Cord blood & cord tissue
Stem Cells Will Help Us Live To 200
We could live to an average of 200 years old, according to specialist stem cell experts.
Through the advanced technology of stem cell storage and renewal, our bodies can be repaired and restored no matter what health problems with might face, effectively reversing or stalling the ageing process.
Spokesperson for StemProtect.co.uk Mark Hall said: “In just the same way as we might replace a joint such as a hip with a specially made synthetic device, we can now replace cells in the body with new cells which are healthy and younger versions of the ones they’re replacing.
“That means we can replace diseased or ageing cells – and parts of the body – with entirely new ones which are completely natural and healthy.”
The potential for cosmetic and health related uses are countless, and could stall ill health and ageing to the point where we extend our lives by more than a century.
The work is already underway to determine just how stell cells can be deployed to keep us younger for longer .

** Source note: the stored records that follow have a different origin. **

/-- A page that a copy can be written to. -/
def State.copyFits (s : State) (page size : Nat) : Bool := s.region page == .hbm && s.region (page + size - 1) == .hbm
/-- The operation carried out: the state, the REASON it ends with, and whether it has written the leaf, which an invalidation follows. -/
def State.popFinish (s : State) (o : PageOp) : Res (State × Nat × Bool) := do
  let size := o.size
  let val : Word := BitVec.ofNat 64 o.entry
  let reader := dieAgent 0 4 o.asid
  let (s, src) ← (if entryDup o.leaf then do
      let (t, prim, _) ← s.descriptor reader val (entryAddr o.leaf)
      .ok (t, prim)
    else .ok (s, entryAddr o.leaf) : Res (State × Nat))
  let ag := migAgent (hbmDie src)
  let (s, bs) ← s.readAt ag val o.entry 8 true
  let now := leWord bs
  let toDst : Word := (o.leaf &&& ~~~(0xFFFFFFFFFF00 : Word)) ||| BitVec.ofNat 64 (o.dst.toNat / 256 * 256)
  if o.op == 1 then do
    let fits := s.copyFits o.dst.toNat size
    let t ← if fits then copyPage ag o src o.dst.toNat (size / 32) s else .ok s
    let cancel := fun (r : Nat) => (t.writeLeaf ag o (now &&& ~~~migBit)).map fun u => (u, r, true)
    if now &&& ~~~migBit != o.leaf then cancel 2
    else if !fits then cancel 3
    else ((t.afterReads ag src size).writeLeaf ag o toDst).map fun u => (u, 0, true)
  else if o.op == 2 then do
    let (s, _, copies) ← s.descriptor ag val o.dst.toNat
    if o.written then .ok (s, 4, false)
    else if now != o.leaf then .ok (s, 2, false)
    else if !copies.all (s.copyFits · size) then .ok (s, 3, false)
    else do
      let t ← copies.foldlM (fun u c => copyPage ag o src c (size / 32) u) s
      let u ← t.writeLeaf ag o (toDst ||| 0x20)
      .ok ({ u with dups := u.dups ++ [⟨o.entry, src, size⟩] }, 0, true)
  else if now != o.leaf then .ok (s, 2, false)
  else do
    let t ← s.collapse ag val o.entry now size
    .ok (t, 0, true)
def State.setPop (s : State) (p : Nat) (o : PageOp) : State :=
  match s.part p with
  | none => s
  | some q => s.setPart p { q with pop := some o }
/-- PAGE_OPERATION_COMPLETE (R243): the operation goes on once an invalidation of its own has completed, and ends once its last one has;
writes that it withheld then go on. A leaf or descriptor that it can no longer read or write, POISON among the causes, has changed: REASON 2
(log entry 31). -/
def execPageOperationComplete (p : Nat) (s : State) : Out :=
  if !s.alive then .next s else
  match s.part p with
  | none => .next s
  | some q => match q.pop with
    | none => .next s
    | some o =>
      let invs := o.op == 1 || o.ending.isSome
      if invs && !s.invDone p o.scope then .next s
      else
        let s := if invs then s.invalidate p o.scope else s
        match o.ending with
        | some r => .next ((s.endPop p r).drainFaults p 1024)
        | none =>
          let go : Res (State × Nat × Bool) := do
            let (t, r, inv) ← s.popFinish o
            let t ← if inv then t.startInv p o.scope else .ok t
            .ok ((List.range 4).foldl (fun t d => State.consume t (migAgent d)) t, r, inv)
          match go with
          | .error (.trap _) => .next ((s.endPop p 2).drainFaults p 1024)
          | .error e => .next (s.askOutside e)
          | .ok (t, r, inv) =>
            if inv then .next (t.setPop p { o with ending := some r }) else .next ((t.endPop p r).drainFaults p 1024)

At new trials in Miami, 15 elderly and frail patients were reported to have improved breathing and movement after just a single infusion of stem cells taken from younger and healthier donors. Further studies with a group of 30 people replicated this result, with the average age of the patients being 78 years old.
The studies are aimed to show that stem cell infusions are safe and beneficial as we age, and could pave the way for a future i which regular treatments from an even earlier age are the norm, prolonging our lives in a healthy and comfortable way.
Stem cell researcher Daisy Robinton, from Harvard University, has presented incredibly popular and mainstream TED talks about her work in stem cell research, including ‘Can We Engineer the End of Ageing?’. In it, she discusses genome editing in human stem cells to eliminate diseases, and the huge benefits this can have to an ageing population.
So what do people think of the idea of living to 200? It seems the public are warming to the idea of what stem cell banking can do for our lifespan.
Kerry, 25, from Sussex, said: “I never liked the idea of living for a long time if I’m going to spend years and years being old and knackered, but if I can be healthy and replace all my old cells with new ones then that changes things a lot. I’d be much more up for living to 200 under those circumstances.”
And James, 67, from London, agrees, saying: “I’ve had health problems in the past few years, all just down to age and bad habits over the years, so I can appreciate the difference that being totally health at my age would make. It’s mad to think people could live to more than three times my age but if they can do it in a way that they can avoid the health problems I’m having then good luck to them, who wouldn’t want that?”
It seems that our fear of getting older isn’t so much the number of candles on our birthday cake, but more the daunting nature of age-related health problems, infirmity and physical decline. If we’re able to take those things out of the picture through widespread use of stem cells, we may start saying that life begins at 140 and looking forward to coming of age at 100.